EX-99.28.M.23 25 fp0029863_ex9928m23.htm

 THE RBB FUND, INC.

 

DISTRIBUTION PLAN
for Class A Shares of the

Summit Global Investments Global Low Volatility Fund

 

WHEREAS, The RBB Fund, Inc. (the “Company”) is engaged in business as an open-end investment company registered under the Investment Company Act of 1940, as amended (the “1940 Act”); and

 

WHEREAS, the Directors of the Company have determined that there is a reasonable likelihood that the following Distribution Plan will benefit the Company and the holders of Class A Shares of the Summit Global Investments Global Low Volatility Fund (the “Fund”);

 

NOW, THEREFORE, the Directors of the Company hereby adopt this Distribution Plan pursuant to Rule 12b-1 under the 1940 Act.

 

SECTION 1. The Company has adopted this Distribution Plan (the “Plan”) to enable the Company to directly or indirectly bear expenses relating to the distribution of Class A Shares of the Fund.

 

SECTION 2. The Company will pay the distributor of Class A Shares of the Fund a fee at the annual rate of 0.25% of the Fund’s average daily net assets attributable to Class A Shares.
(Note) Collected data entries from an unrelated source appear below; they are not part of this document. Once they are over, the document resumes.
def doStepStop (cid : Nat) (s : State) : State :=
  match cmdFor s cid 0x121 with
  | none => s
  | some c =>
    let s := beginCmd s cid
    let p := c.byte 0
    if 16 ≤ p ∨ c.may p = false ∨ (partAt s p).st = .none then complete s cid stBadDescriptor
    else
      let s := stopStep s p stAborted
      let s := if bitOf (c.byte 1) 0 then
          let ws := (s.host.cmds.filter fun e => e.opcode == 0x120 && !e.started && decide (e.id < cid) && cmdPart s e == p).map (·.id)
          forEach ws s fun s w => complete (dropWaiting s p w) w stAborted
        else s
      complete s cid stOk

/-- STEP_STOP (R167, R168, R763, R784). -/
def execStepStop (cid : Nat) (s : State) : Res := done s (doStepStop cid s)

/-- The statistics of a step's collectives added in order (R617, R623, R624). -/
def gradientNoise (s : State) (p : Nat) (r : Step) : State :=
  let rs := sortBy (fun (a b : Nat × Nat × Bytes) => decide (a.1 < b.1 ∨ (a.1 = b.1 ∧ a.2.1 < b.2.1))) r.stats
  let sum (o : Nat) : W32 := rs.foldl (fun acc x => f32Add acc (BitVec.ofNat 32 (fieldAt x.2.2 o 4))) f32Zero
  let qin := sum 0x10
  let qout := sum 0x14
  let mem (x : Nat × Nat × Bytes) : Nat := fieldAt x.2.2 4 2 % 2 ^ 15
  let first := match rs with | x :: _ => mem x | [] => 0
  let nonfin := rs.any (fun x => bitOf (fieldAt x.2.2 7 1) 0) || !isFinite32 qin || !isFinite32 qout
  let mixed := rs.any fun x => mem x != first
  let s := regSet s ⟨.partGns, 0, p⟩ (qout.toNat * 2 ^ 32 + qin.toNat)
  let s := regSet s ⟨.partGnsstep, 0, p⟩ r.num.toNat
  regSet s ⟨.partGnsinfo, 0, p⟩ (min 0x7FFF rs.length * 2 ^ 17 + b2n nonfin * 2 ^ 16 + b2n mixed * 2 ^ 15 + first)

/-- RECOMPUTE failures that awaited the step's replay are resolved by the status that the step ends with (R357, R358): RECOVERED where the
replay succeeded, LOST, and with that outcome in a record of the failure, where it ends PARITY_LOST, neither otherwise (log entry 84). -/
def resolveAwaiting (s : State) (p : Nat) (st : Status) : State :=
  let mine := s.strata.awaiting.filter fun e => e.1.val == p
  let s := setStrata s fun x => { x with awaiting := x.awaiting.filter fun e => e.1.val != p }
  forEach mine s fun s e =>
    let (t, off) := e.2
    let r : Reg := ⟨.strErrlog, t, 0⟩
    if st = stParityLost then
      strLost (if regBit s r 0 ∧ regFld s r 8 2 = 2 ∧ regFld s r 2 3 = 2 ∧ regFld s r 10 27 = off then regPut s r 2 3 4 else s) t
    else if st = stOkRecovered then strRecovered s t
    else s

/-- The writes that a step owes, each made before it ends, whatever the others met (R204, R375, R391, R407): how they end. -/
def owedWrites (s : State) (p : PartId) (r : Step) (ms : List Nat) : Acc × State :=
  let flushes := (s.tier.regions.filter fun g => g.backed && g.stepFlush && g.part == p).map fun g s => flushRange s g g.base g.length
  accEach ((fun s => flushC s p.val ms none) :: flushes ++ [fun s => wcFlushStep s p r.num]) s fun s f => f s

/-- The lateness of a step's start (R725), when it is late. -/
def startLate (s : State) (c : Cmd) : Nat :=
  match c.at_ with
  | some a => let b := c.begun.getD s.now; if c.late ∨ a + 2000 < b then b - a else 0
  | none => 0

/-- The status and INFO of a step that ends (R762, R770, R771, R772, R920). -/
def stepOutcome (s : State) (c : Cmd) (r : Step) : Status × Nat :=
  match r.status with
  | some st => (st, r.num.toNat)
  | none =>
    let after := if r.deadline ≠ 0 then s.now - r.deadline else 0
    if r.gecko then
      let page := match c.queue with
        | some q => if (queueAt s q).prTail = r.geckoPage then 0xFFFF else r.geckoPage % 65536
        | none => 0xFFFF
      (stOkFallback, page * 2 ^ 48 + min (2 ^ 48 - 1) after)
    else if r.recovered then (stOkRecovered, r.num.toNat)
    else
      let late := max after (startLate s c)
      if late ≠ 0 ∨ c.late then (stOkLate, late) else (stOk, r.num.toNat)

/-- A deadline step counted by how it ended (R787). -/
def countDeadline (s : State) (p : Nat) (r : Step) (st : Status) : State :=
  if r.deadline = 0 then s
  else if st = stOkFallback then dlmCount s p 48
  else if st = stDeadlineMiss ∨ st = stHostStall ∨ st = stExpired then dlmCount s p 32
  else if st = stOkLate ∨ (st = stOkRecovered ∧ r.deadline < s.now) then dlmCount s p 16
  else if st = stOk ∨ st = stOkRecovered then dlmCount s p 0
  else s

/-- A step whose members have ended and whose writes are made: its records, its counts, its completion. -/
def endStep (s : State) (p : PartId) (r : Step) : State :=
  match cmdAt s r.cid with
  | none => setPartState (modPart s p.val fun q => { q with run := none }) p.val .idle
  | some c =>
    let (st, info) := stepOutcome s c r
    let s := resolveAwaiting s p.val st
    let s := gradientNoise s p.val r
    let s := countDeadline (chargeStep s p.val) p.val r st
    let s := forEach (liveMembers s r.members) (dropStaged s p.val) fun s t =>
      if (tileAt s t).st = .faulted then endProgram s t else s
    let s := { s with partSent := s.partSent.filter fun e => e.2.1 != p }
    let s := modPart s p.val fun q => { q with run := none, lastStatus := st }
    let s := if st = stDeadlineMiss ∨ st = stHostStall then faultRec s st p.val ⟨.partStepstat, 0, p.val⟩ else s
    complete (setPartState s p.val .idle) r.cid st info

def doStepEnd (p : PartId) (s0 : State) : State :=
  let s := settleStop s0 p.val
  match (partAt s p.val).run with
  | none => s
  | some r =>
    let ms := liveMembers s r.members
    let at_ (t : Nat) : Bool := let st := (tileAt s t).st; st == .ready || st == .faulted || st == .retired || st == .empty
    if r.replayDue ∨ ms.all at_ = false then s
    else match owedWrites s p r ms with
      | (.wait, s1) => stillWaits s s1
      | (a, s1) =>
        let s2 := if a = .ok then s1 else stepStatus s1 p.val (accStatus a)
        match (partAt s2 p.val).run with
        | some r2 => endStep s2 p r2
        | none => s2

/-- STEP_END: every member has halted or stopped and every write the step owes has completed (R762). -/
def execStepEnd (p : PartId) (s : State) : Res := done s (doStepEnd p s)

end Sys2Proof.Machine
end

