/-- op of R547 on two elements in travelling form: `x` the sum so far, `y` the member's own. -/
def reduceElem (d x y : Bytes) : Bytes :=
  let e := cElem d
  let a := BitVec.ofNat 32 (leNat x)
  let b := BitVec.ofNat 32 (leNat y)
  if cRed d = 0 then
    if cExact d then leBytes 8 (leNat x + leNat y)
    else if cWide d then leBytes 4 (f32Add a b).toNat
    else if e = 8 then leBytes 4 (leNat x + leNat y)
    else if e = 9 then longPartial (mergeLong (partialEl x) (partialEl y)).1
    else match elemFmt e with
      | some f => cRound e ((f.decode (leNat x)).add (f.decode (leNat y)))
      | none => x
  else if e = 8 then
    let lo := decide (a.toInt < b.toInt)
    if (cRed d = 1) = lo then y else x
  else match elemFmt e with
    | some f =>
      let v := f32Of (f.decode (leNat x))
      let w := f32Of (f.decode (leNat y))
      cRound e (f32Val (if cRed d = 1 then f32Max v w else f32Min v w))
    | none => [Config.byteExtreme (cRed d) (BitVec.ofNat 8 (leNat x)) (BitVec.ofNat 8 (leNat y))]

/-! ### Domains and phases -/

/-- What a phase moves: the data, the anchors of R551 (an item for each block), the pair of sums of R573. -/
inductive CollDom where
  | data | anchor | stats
  deriving DecidableEq, Repr

/-- A phase of a collective on one member. -/
inductive CollPhase where
  | rs (dom : CollDom) (a : Nat)
  | ag (dom : CollDom) (a : Nat)
  | a2a
  | enter
  | round
  | sums
  deriving DecidableEq, Repr

def rsPhases (d : Bytes) (m : CollDom) : List CollPhase := (liveAxes d).map (.rs m)
def agPhases (d : Bytes) (m : CollDom) : List CollPhase := (liveAxes d).reverse.map (.ag m)

/-- The phases in order (R538, R548, R551, R573; log entry 50). -/
def collPhases (d : Bytes) : List CollPhase :=
  let stats := if cStats d then [.sums] ++ rsPhases d .stats ++ agPhases d .stats else []
  let first := (if cExact d then rsPhases d .anchor ++ agPhases d .anchor else []) ++ [.enter] ++ rsPhases d .data ++ [.round]
  match cOp d with
  | 1 => first ++ stats
  | 3 => first ++ agPhases d .data ++ stats
  | 5 => [.a2a]
  | _ => agPhases d .data

def domCount (d : Bytes) : CollDom → Nat
  | .data => cCount d | .anchor => cBlocks d | .stats => 2
def domPer : CollDom → Nat
  | .data => 64 | .anchor => 1 | .stats => 64
def domKey (m : CollDom) (i : Nat) : Nat :=
  match m with
  | .data => i | .anchor => 2 ^ 48 + i | .stats => 2 ^ 49 + i
def domBlocks (d : Bytes) (m : CollDom) : Nat := ceilDiv (domCount d m) (domPer m)

/-- Bytes of an item in a phase. -/
def itemBytes (d : Bytes) (m : CollDom) (gather : Bool) : Nat :=
  match m with
  | .anchor => 2
  | .stats => 4
  | .data => if gather then cBytes d else if cExact d then 8 else if cWide d then 4 else cBytes d

def itemAt (r : CollRun) (m : CollDom) (w i : Nat) : Bytes :=
  match Tbl.get [] r.vals (domKey m i) with
  | [] => List.replicate w 0
  | b => b

def putItem (r : CollRun) (m : CollDom) (i : Nat) (b : Bytes) : CollRun := { r with vals := Tbl.put [] r.vals (domKey m i) b }

/-- PASS (R553). -/
def passByte (m : CollDom) (a : Nat) (gather minus : Bool) : Nat :=
  (if m = .data then a else 3) + b2n gather * 4 + b2n minus * 8

/-- CHUNK of a pass: the passes that share axis code 3 interleave (log entry 54). -/
def chunkNo (m : CollDom) (a c : Nat) : Nat :=
  match m with
  | .data => c | .anchor => 6 * c + a | .stats => 6 * c + 3 + a

/-! ### Segments and units -/

/-- The blocks of segment `r` of a pass: of the range held before it (R539), or all of them at the root's position of a
BCAST. -/
def segBlocks (s : State) (d : Bytes) (chip : Nat) (m : CollDom) (a r : Nat) : Nat × Nat :=
  if cOp d = 4 then (if r = ringPos s d a (cRoot d a) then (0, domBlocks d m) else (0, 0))
  else cutSeg (rangeBefore s d chip (domBlocks d m) a) (cLen d a) r

/-- The items of a segment that travel in one direction, in order (R540). -/
def segItems (s : State) (d : Bytes) (chip : Nat) (m : CollDom) (a r : Nat) (minus : Bool) : List Nat :=
  let x := segBlocks s d chip m a r
  ((span x.1 (x.2 - x.1)).filter fun b => (b - x.1) % 2 == b2n minus).flatMap fun b =>
    span (domPer m * b) (min (domPer m * (b + 1)) (domCount d m) - domPer m * b)

/-- Items of a unit: those of one chunk, or the whole segment where chunks cut items (log entry 54). -/
def unitLen (d : Bytes) (w n : Nat) : Nat := if cChunk d % w = 0 then cChunk d / w else max 1 n

/-- A unit of a pass: segment, direction, the items, their first chunk, and its number of chunks. -/
structure CollUnit where
  seg : Nat
  minus : Bool
  items : List Nat
  chunk : Nat
  chunks : Nat
  deriving DecidableEq, Repr

/-- The units of a segment in one direction; chunks are counted through the segments of the pass. -/
def segUnits (s : State) (d : Bytes) (chip : Nat) (m : CollDom) (a : Nat) (gather minus : Bool) (r : Nat) : List CollUnit :=
  let w := itemBytes d m gather
  let base := sumN ((List.range r).map fun q => ceilDiv ((segItems s d chip m a q minus).length * w) (cChunk d))
  let is := segItems s d chip m a r minus
  let k := unitLen d w is.length
  (List.range (ceilDiv is.length k)).map fun u =>
    let it := (is.drop (u * k)).take k
    ⟨r, minus, it, base + u, ceilDiv (it.length * w) (cChunk d)⟩

/-- The steps that a segment has travelled when it comes to ring position `q`: 0 at its owner in a gather, 1 at the first
member of a reduction (R546). -/
def travelled (l q r : Nat) (minus : Bool) : Nat := if minus then (r + l - q) % l else (q + l - r) % l

/-- This member takes part in a pass: in a BCAST, the bangles that the root's data has reached (log entry 50). -/
def inPass (s : State) (d : Bytes) (chip a : Nat) : Bool :=
  cOp d != 4 || (List.range a).all fun b => memberIdx s d chip b == cRoot d b

/-- The units that this member receives in a pass. -/
def unitsIn (s : State) (d : Bytes) (chip : Nat) (m : CollDom) (a : Nat) (gather : Bool) : List CollUnit :=
  if !inPass s d chip a then []
  else
    let l := cLen d a
    let q := ringPos s d a (memberIdx s d chip a)
    [false, true].flatMap fun minus =>
      ((List.range l).filter fun r => travelled l q r minus != (if gather then 0 else 1)).flatMap
        (segUnits s d chip m a gather minus)

/-- The units that it sends from what it holds on entry. -/
def unitsOwn (s : State) (d : Bytes) (chip : Nat) (m : CollDom) (a : Nat) (gather : Bool) : List CollUnit :=
  if !inPass s d chip a then []
  else
    let l := cLen d a
    let q := ringPos s d a (memberIdx s d chip a)
    [false, true].flatMap fun minus =>
      ((List.range l).filter fun r => travelled l q r minus == (if gather then 0 else 1)).flatMap
        (segUnits s d chip m a gather minus)

/-! ### Sending -/

def modCollRun (s : State) (p n : Nat) (f : CollRun → CollRun) : State := modColl s p n fun c => { c with run := c.run.map f }
def collRun (s : State) (p n : Nat) : Option CollRun := (collAt s p n).run
def noteMove (s : State) (p n : Nat) : State := modCollRun s p n fun r => { r with lastMove := s.now }

/-- A COLLECTIVE message of a stream (R526, R553). -/
def sendColl (s : State) (p n : Nat) (byPhys : Bool) (dst epoch : Nat) (tag : W32) (body : Bytes) : Option Status × State :=
  sendMsg s { byPhys, dst, cls := 0x10, part := p, prio := partPrio s p, epoch, flow := n, tag := tag.toNat, payload := body }

/-- A produced chunk is kept for its request (R554, R556, R557). -/
def produce (s : State) (p n : Nat) (chip pass chunk : Nat) (data : Bytes) : State :=
  let (tag, s) := newTag s
  modCollRun s p n fun r =>
    { r with sent := r.sent ++ [{ chip, pass := BitVec.ofNat 8 pass, chunk := BitVec.ofNat 32 chunk, data
                                  crc := BitVec.ofNat 32 (crc32c data), tag := BitVec.ofNat 32 tag }] }

/-- A unit cut into its chunks and produced for the next member of the ring in its direction (R540, R552). -/
def produceUnit (s : State) (p n : Nat) (d : Bytes) (chip : Nat) (m : CollDom) (a : Nat) (gather : Bool) (u : CollUnit)
    (data : Bytes) : State :=
  let l := cLen d a
  let q := ringPos s d a (memberIdx s d chip a)
  let next := ringChip s d chip a (if u.minus then q + l - 1 else q + 1)
  forEach (List.range u.chunks) s fun s i =>
    produce s p n next (passByte m a gather u.minus) (chunkNo m a (u.chunk + i)) ((data.drop (i * cChunk d)).take (cChunk d))

/-- Requests outstanding at a receiving module, over all streams (R559). -/
def asksAt (s : State) (chip : Nat) : Nat :=
  sumN (s.coll.streams.map fun e => match e.2.run with
    | some r => (r.sent.filter fun c => c.chip == chip && c.asked && !c.granted).length
    | none => 0)

/-- The status with which a collective ends when a message of it cannot go (R566). -/
def lostStatus : Status → Status := fun st => if st = stLinkDown then stPeerLost else st

/-- A chunk announced by its REQ where R559 lets it. -/
def askChunk (s : State) (p n : Nat) (tag : W32) : State :=
  match collRun s p n with
  | none => s
  | some r =>
    match r.sent.find? fun c => c.tag == tag with
    | none => s
    | some c =>
      if c.asked || decide (2 ≤ asksAt s c.chip) then s
      else
        let h := collHeader r.op.seq n 1 c.pass.toNat 0 c.chunk r.op.digest 0 c.data.length
        match sendColl s p n false c.chip (partAt s p).epoch.toNat tag h with
        | (some st, s) => collFail s p n r.op (lostStatus st) 0 true
        | (none, s) => modCollRun s p n fun r =>
            { r with sent := r.sent.map fun x =>
                if x.tag = tag then { x with asked := true, dst := (mapEntry s c.chip).getD 0 } else x }

/-- Every stream of the module asks for what it may (R559). -/
def askAll (s : State) : State :=
  forEach (s.coll.streams.map (·.1)) s fun s k =>
    match (Tbl.get {} s.coll.streams k).run with
    | none => s
    | some r => forEach (r.sent.map (·.tag)) s fun s t => askChunk s (k / 64) (k % 64) t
The distributor may retain all or part of this fee as compensation for distribution or shareholder services it provides or it may use such fees for compensation of broker/dealers and other financial institutions and intermediaries that provide distribution or shareholder services as specified by the distributor. The actual fee to be paid by the distributor to broker/dealers and financial institutions and intermediaries will be negotiated based on the extent and quality of services provided.

 

SECTION 3. This Plan shall not take effect until it has been approved (a) by a vote of at least a majority of the outstanding Class A Shares of the Fund; and (b) together with any related agreements, by votes of the majority of both (i) the Directors of the Company and (ii) the Qualified Directors (as defined herein), cast in person at a Board of Directors meeting called for the purpose of voting on this Plan or such agreement.

 

SECTION 4. This Plan shall continue in effect for a period of more than one year after it takes effect only for so long as such continuance is specifically approved at least annually in the manner provided in Part (b) of Section 3 herein for the approval of this Plan.

 

SECTION 5. Any person authorized to direct the disposition of monies paid or payable by the Company pursuant to this Plan or any related agreement shall provide to the Directors of the Company, at least quarterly, a written report of the amounts so expended and the purposes for which such expenditures were made.

 

SECTION 6. This Plan may be terminated at any time by the vote of a majority of the Qualified Directors or by vote of a majority of the outstanding Class A Shares of the Fund.

 

SECTION 7. All agreements with any person relating to implementation of this Plan shall be in writing, and any agreement related to this Plan shall provide (a) that such agreement may be terminated at any time, without payment of any penalty, by the vote of a majority of the Qualified Directors or by vote of a majority of the outstanding Class A Shares of the Fund, on not more than 60 days written notice to any other party to the agreement; and (b) that such agreement shall terminate automatically in the event of its assignment.

 

SECTION 8. This Plan may be amended in the manner provided in Part (b) of Section 3 herein for the approval of this Plan; provided, however, that the Plan may not be amended to increase materially the amount of distribution expenses permitted pursuant to Section 2 hereof without the approval of a majority of the outstanding Class A Shares of the Fund.

  

 

 

SECTION 9. While this Plan is in effect, the selection and nomination of those Directors who are not interested persons of the Company shall be committed to the discretion of the Directors then in office who are not interested persons of the Company.

 

SECTION 10. As used in this Plan, (a) the term “Qualified Directors” shall mean those Directors who are not interested persons of the Company, and have no direct or indirect financial interest in the operation of this Plan or any agreements related to it, and (b) the terms “assignment” and “interested person” shall have the respective meanings specified in the 1940 Act and the rules and regulations thereunder, subject to such exemptions as may be granted by the Securities and Exchange Commission.

 

SECTION 11. This Plan shall not obligate the Company or any other party to enter into an agreement with any particular person.